О, эти ощущения, фрагменты уходящей жизни… Воспоминания, самые сильные, вонзающиеся, словно гвозди, в нашу бедную плоть… Порка, что задал мне отец ивовым прутом, свежесрезанным, гибким, как змея, жгучая боль, металлический привкус собственной крови во рту. Звонкая музыка золотобитных молотов, запах расплавленного золота и серебра, капающих из тигля, запах старых кирпичей, перемалываемых в порошок, чтобы смешать аффинат, мышей и плесени в камерах Пьомби, моря, водорослей и людей, сходящих с галер, прибывающих в Венецию. А после – голоса, языки, наречия, мешавшиеся в Риальто и на складах: венецианцы, падуанцы, кьоджотти, фриуланцы, евреи, немцы, богемцы, турки, греки, армяне; и шепот проституток, и крики менял у Сан-Якомето, и колокола Сан-Марко, и алая хоругвь «Бучинторо», хлопающая на ветру… Как от всего этого хотелось жить! И как прекрасна была молодость!

Множество лиц, глаз, улыбок, людей, которых больше нет. Старый парон Бальдассарре, вернувшийся из путешествий по далеким сказочным мирам. Достопочтенный Себастьяно Бадоер. Верный Муссолино и ушлая Паска. Мастер Томазо и монна Бенвеньюда. Бедняжка Кьяра, несчастная моя жена. Раб Дзордзи и ужас, охвативший меня, когда его кровь хлынула на пол. Святой брат Христофор. Все они давно умерли. И ты, Луче, единственная любовь моей жизни! Ты, чьи глаза были подобны звездам! Как ты пела, аккомпанируя себе на лютне! Я и теперь помню те слова: «Тебе шепчу я с обожаньем, с сожаленьем: „Звезда моя, когда ж ты утолишь мое томленье?“»

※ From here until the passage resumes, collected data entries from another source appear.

-- ==== Sys2Proof/Machine/Due.lean ====
section
/-! DEFINITION. Which of the device's own steps are due, and the order of a cycle. -/

set_option Elab.async false

namespace Sys2Proof.Machine

/-- R179: links whose recovery has lasted 50 ms. -/
def lostLinks (s : State) : List Instr :=
  s.links.filterMap fun e =>
    match e.2.recovery with
    | some t => if !e.2.unreachable && decide (timeOf s ≥ t + recoveryLimit) then some (Instr.peerUnreachable e.1) else none
    | none => none

/-- R306: warps whose hang timer has reached its limit. -/
def hungWarps (s : State) : List Instr :=
  (s.warps.filter fun e =>
    (e.2.lanes.any fun l => !l.2.exited) && decide (e.2.idle ≥ hangLimit (gridOf s (blkOf s e.2.bid).gid).pkt)).map fun e =>
      Instr.hangWatchdog e.1

/-- R307: block barriers whose timer has reached its limit. -/
def stuckBarriers (s : State) : List Instr :=
  s.blocks.flatMap fun e => (e.2.bars.filter fun x =>
    x.2.arrived != 0 && x.2.first.isSome && decide (x.2.timer ≥ barLimit (gridOf s e.2.gid).pkt)).map fun x =>
      Instr.barrierTimeout e.1 x.1

/-- R471: the pod barrier of a block's pod has reached its limit. -/
def podStuck (s : State) (bid bar : Nat) : Bool :=
  match firstMember s bar (podMembers s bid) with
  | some m =>
    let x := lget {} bar (blkOf s m).pbars
    x.arrived != 0 && decide (x.timer ≥ barLimit (gridOf s (blkOf s m).gid).pkt)
  | none => false

/-- R471: pod barriers whose timer has reached its limit. -/
def stuckPods (s : State) : List Instr :=
  s.blocks.flatMap fun e => (e.2.pbars.filter fun x => podStuck s e.1 x.1).map fun x => Instr.podBarrierTimeout e.1 x.1

/-- R298: warps whose 100 µs are over. -/
def lateStops (s : State) : List Instr := (s.warps.filter fun e => forceDue s e.2).map fun e => Instr.forcedStop e.1

/-- R290, R293: packets or pods stand for dispatch. -/
def dispatchWaits (s : State) : Bool :=
  (s.queues.any fun q => q.2.hasHead) || (s.forks.any fun f => f.2.pending.isSome) || !(scanGrids s).isEmpty

/-- R290: a completion or a doorbell has come since the wait words were read, or 10 µs are over. -/
def duePolls (s : State) : List Instr :=
  if (s.polled = 0 ∨ timeOf s ≥ s.polled + 10000) ∧ dispatchWaits s = true then [Instr.waitWordPoll] else []

/-- R272: revision-space steps that have waited 10 ms. -/
def lateSpace (s : State) : List Instr :=
  (s.faults.filter fun f => spaceDue s f.ctx f.cls f).map fun f => Instr.revisionSpaceTimeout f.ctx f.cls

/-- Steps that the spec ties to an instant: they come before anything else of a device's turn (R179, R290, R298, R306,
R307, R272). Where several stand, which comes first is free (log 4). -/
def timedEvents (s : State) : List Instr :=
  [lostLinks s, hungWarps s, stuckBarriers s, stuckPods s, lateStops s, duePolls s, lateSpace s].flatten

/-- Sectors of loads and atomics that may return. -/
def loadReturns (s : State) : List Instr :=
  s.warps.flatMap fun e => e.2.loads.flatMap fun o =>
    ((o.accs.filter fun a => !a.done).filterMap paSector).eraseDups.map fun sec => Instr.loadSectorReturn e.1 o.id sec

/-- Walks that may be repeated. -/
def walkEnds (s : State) : List Instr :=
  s.warps.flatMap fun e => e.2.loads.flatMap fun o =>
    (o.accs.filter fun a => a.wait != 0 && !a.done && !faultWaits s a.wait).map fun a =>
      Instr.pageWalkComplete (blkOf s e.2.bid).core (blkOf s e.2.bid).ctx (revOf s e.2.bid) a.va

/-- Faults that the device itself serves. -/
def ownFaults (s : State) : List Instr :=
  s.faults.filterMap fun f =>
    if f.kind = 8 then some (Instr.lightFault f.ctx (f.vpn * 4096))
    else if f.kind = 9 ∨ f.kind = 10 then some (Instr.copyOnWrite f.ctx f.rev f.vpn)
    else none

/-- Lines that may be written back or evicted. -/
def lineEvents (s : State) : List Instr :=
  (s.l2.map fun e => e.1 / 4).eraseDups.flatMap fun l => [Instr.l2LineWriteback l false, Instr.l2LineWriteback l true]

/-- Steps of loads, stores, the side log, faults and the second-level cache. -/
def memoryEvents (s : State) : List Instr :=
  [loadReturns s, s.stores.map fun o => Instr.storeAck o.id, walkEnds s,
    (s.side.filter (replayReady s)).map fun e => Instr.sideLogReplay e.id, ownFaults s,
    lineEvents s].flatten

/-- Steps of the copy queues. -/
def copyEvents (s : State) : List Instr :=
  ((s.copies.map fun c => (c.core, c.queue)).eraseDups).flatMap fun q =>
    [Instr.copyStart q.1 q.2, Instr.copyComplete q.1 q.2, Instr.hbindComplete q.1]

/-- Cells of the Hullers that may fire. -/
def cellEvents (s : State) : List Instr :=
  s.copies.flatMap fun c => if c.started && c.fab.isSome then c.ops.map fun o => Instr.hullerCellFire c.id o.1 else []

/-- Steps of the matrix units, whose issue cycles power limiting withholds first (R23). -/
def matrixEvents (s : State) : List Instr :=
  if s.pw.withheld ≠ 0 then [] else (s.mats.map fun m => m.core).eraseDups.flatMap fun c =>
    [Instr.matrixOpStart c, Instr.midxComplete c, Instr.mclrComplete c, Instr.mloopComplete c, Instr.mloopNanStop c]

/-- Steps of the revision engine, of twins and of checkpoints. -/
def revisionEvents (s : State) : List Instr :=
  [(s.forkReqs.filter fun r => r.done.isNone && r.refuse.isNone).map fun r => Instr.forkPoint r.wk,
    (s.forks.filter fun f => joinReady s f.2).map fun f => Instr.joinMerge f.1,
    (s.warps.filter fun e => e.2.cmps.any fun c => c.twin.isSome && !c.agreed).map fun e => Instr.twinCompare e.1,
    (s.blocks.filter fun b => b.2.cls == 2 && b.2.stopAt.isNone).map fun b => Instr.assuredCheckpoint b.1].flatten

/-- Steps of blocks that stop or end, and of grids that complete. -/
def blockEvents (s : State) : List Instr :=
  [(s.warps.filter fun e => (blkOf s e.2.bid).stopAt.isSome && !e.2.stopped).map fun e => Instr.warpStopped e.1,
    (s.blocks.filter fun b => b.2.stopAt.isSome && !b.2.moveStop).map fun b => Instr.blockSave b.1,
    (s.blocks.filter fun b => endReady s b.1).map fun b => Instr.blockEnd b.1,
    (s.grids.filter fun g => g.2.done || g.2.final.isSome).map fun g => Instr.gridCompletion g.1].flatten

/-- Dispatch, and polls of wait words, which may be more frequent than R290 asks. -/
def dispatchEvents (s : State) : List Instr := if dispatchWaits s then [Instr.dispatchDecision, Instr.waitWordPoll] else []

/-- Steps of bring-up (R332). -/
def bringUpEvents (s : State) : List Instr :=
  if powered s then
    match s.pw.step with
    | 1 => [Instr.port0LinkTraining]
    | 2 => [Instr.memoryTraining]
    | _ => []
  else []

/-- The end of a running command (R241, R317). -/
def commandEvents (s : State) : List Instr :=
  match s.rw.running with
  | some (0x40, _) => [Instr.partoffDone]
  | some (0x41, _) => [Instr.partfmtDone]
  | some (0x54, _) => [Instr.codemoveCopy]
  | _ => []

/-- Steps that finish what the host began, bring-up, and the scrubbers. -/
def hostEvents (s : State) : List Instr :=
  [bringUpEvents s, if s.rw.l2wb then [Instr.l2wbDone] else [], (s.ctxs.filter fun c => c.2.tlbinv).map fun c => Instr.tlbinvDone c.1,
    commandEvents s, ((List.range 24).filter (scrubDue s)).map fun c => Instr.patrolScrubRow c].flatten

/-- The device's own steps that could happen now (log 4). Upsets, links that fail, the die's power and the flash's image
come from outside (log 2). -/
def dueEvents (s : State) : List Instr :=
  [memoryEvents s, copyEvents s, cellEvents s, matrixEvents s, revisionEvents s, blockEvents s, dispatchEvents s,
    hostEvents s].flatten

/-- One of n choices that the spec leaves open (log 2). -/
def freeChoice (n : Nat) (s : State) : Nat × State :=
  let r := freeNat s
  ((Config.freeWord r.1).toNat % n, r.2)

/-- The device's turn at the start of a cycle, whose completions come before the issues of the cycle (R150): a step that is
tied to this instant, where one is; else a due step or the end of the turn, which of them being free (log 2, log 4). -/
def devicePhase (exec : Instr → State → Out State) (s : State) : Out State :=
  match timedEvents s with
  | t :: ts =>
    let r := freeChoice (ts.length + 1) s
    exec ((t :: ts).getD r.1 t) r.2
  | [] =>
    match dueEvents s with
    | [] => .next { s with slot := 1 }
    | evs =>
      let r := freeChoice (evs.length + 1) s
      match evs[r.1]? with
      | some e => exec e r.2
      | none => .next { r.2 with slot := 1 }

/-- One step of the device, given the effect of each row (log 3): the next input or device event of the agenda; else the
device's turn; else the next bundle of the cycle, or the end of the cycle. -/
def stepWith (exec : Instr → State → Out State) (s : State) : Out State :=
  match s.agenda with
  | i :: t => exec i { s with agenda := t }
  | [] =>
    if s.slot = 0 then devicePhase exec s
    else
      match issuePhase exec 769 s with
      | (_, some r) => r
      | (s, none) => .next (endCycle s)

/-- Physical addresses of the tables and the page that `withFetchWord` writes, and the page-table entries. -/
def slotTables : List (Nat × Nat) :=
  [(0x1000, 0x801), (0x2000, 0xC01), (0x3000, 0x1001), (0x4000, 0x1401), (0x5080, 0x403D)]

/-- A header that opens a clause of one slot, of the class of the word, with counters 0 and 1. -/
def slotHeader (w : Word) : Word :=
  let c : Nat := match opClass (opByte w) with
    | some .v => 0
    | some .m => 1
    | some .x => 2
    | some .c => 3
    | _ => 4
  BitVec.ofNat 32 (5 * 2 ^ 29 + 2 ^ 25 + c * 2 ^ 22 + 1 * 4)

/-- The registers of the program slot's warp: mask m0 holds every lane (R43). -/
def slotRegs : Regs := { masks := [(0, 0xFFFFFFFF)] }

/-- The program slot: one context, grid, block and warp of 32 lanes whose text is a clause of one word (log 19). -/
def loadSlot (w : Word) (s : State) : State :=
  let mem := slotTables.foldl (fun m e => Memory.write m e.1 (leBytes 8 e.2)) s.mem
  let mem := Memory.write mem 0x10040 (wordBytes (slotHeader w) ++ wordBytes w)
  { s with
    agenda := []
    slot := 1
    iss := {}
    pw := { s.pw with step := 3, limited := false, withheld := 0 }
    parts := lset {} 0 { cls := 0, state := 2, formatted := true } s.parts
    ctxs := lset {} 0 { lget {} 0 s.ctxs with ptroot := 0x1000 } s.ctxs
    mem := mem
    poison := []
    dmgData := []
    dmgCheck := []
    l2 := []
    busy := []
    l1 := []
    icache := []
    tlb := []
    revmap := []
    locks := []
    retired := []
    stores := []
    side := []
    faults := []
    copies := []
    mats := []
    forkReqs := []
    grids := [(1, {
      gid := 1, ctx := 0, queue := 0, idx := 0,
      pkt := { handler := 0, roles := [0, 0, 0, 1], lanes := 32, wunits := 15, qunits := 7 },
      obj := { base := 0x10000, text := 64, textLen := 8 }, left := 1 })]
    blocks := [(1, { gid := 1, ctx := 0, core := 0, wks := [1], wregs := 128, qregs := 64 })]
    warps := [(1, {
      bid := 1, num := 0, role := 3, quarter := 0,
      r := slotRegs, tw := slotRegs,
      lanes := (List.range 32).map fun l => (l, ({} : Lane)) })]
    lastWarp := [] }

end Sys2Proof.Machine
end

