-- ==== Sys2Proof/Machine/Core.lean ====
section
/-! DEFINITION. The machine as the host runs it. -/

def Sys2Proof.core : Host.Core := { State := Sys2Proof.Machine.State, Fault := Sys2Proof.Machine.Fault, Refusal := Sys2Proof.Machine.Refusal, step := Sys2Proof.Machine.step, reset := Sys2Proof.Machine.State.reset }
end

Но пока жизнь нас не покинула, а милосердная смерть дает последнюю короткую передышку, давайте-ка лучше вспомним о живых. И первая моя мысль – о Джиневре, отчаянно сражавшейся со всем и вся, даже со мной, едва заметившим и ее саму, и тот дар невинности и любви, что она вручила мне еще юной девушкой; и лишь когда судьба бросила меня, разбитого, оборванного, нуждающегося, в ее объятия, сумевшей наконец довести дело до замужества. Я думаю о Себастьяно, моем сыне, живущем в Венеции, не знаю, впрочем, жив он или мертв, но верю, что жив-здоров и ждет известий, что я отбросил концы. Думаю о Полиссене, нашей с Луче дочери, теперь уже взрослой, тридцатилетней, единственном сохранившемся свидетельстве, что некогда эти мужчина и женщина любили друг друга. Где она теперь? Что с ней?

И еще Катерина. Сколь же ярки воспоминания о том, как она легко соскочила с лодки Дзуането на причал. Он не была закована в цепи и походила вовсе не на рабыню, а на левантийскую принцессу, что, сойдя с галеи, полной золота, слоновой кости и шелка, презрительно оглядывалась по сторонам, силясь понять, достоин ли ее мир, до которого она снизошла. Золотые волосы, синие, словно небо, глаза. Длинные тонкие руки, мягкая, шелковистая, чуть поблескивающая кожа. Юное, гибкое тело дикой кошки. Но у меня ни разу, даже на миг, не возникло желания овладеть им. Она была моей рабыней, мне ничего не стоило в любую секунду дать волю своим самым низменным инстинктам. И все же я с самого начала почувствовал ее свободу, внутреннюю энергию, которую ни одна сила и ни один документ не смогли бы обуздать. В глубине души я знал, что она – ангел. Ангел, явившийся спасти меня, освободить, пусть даже от меня самого и моих собственных демонов.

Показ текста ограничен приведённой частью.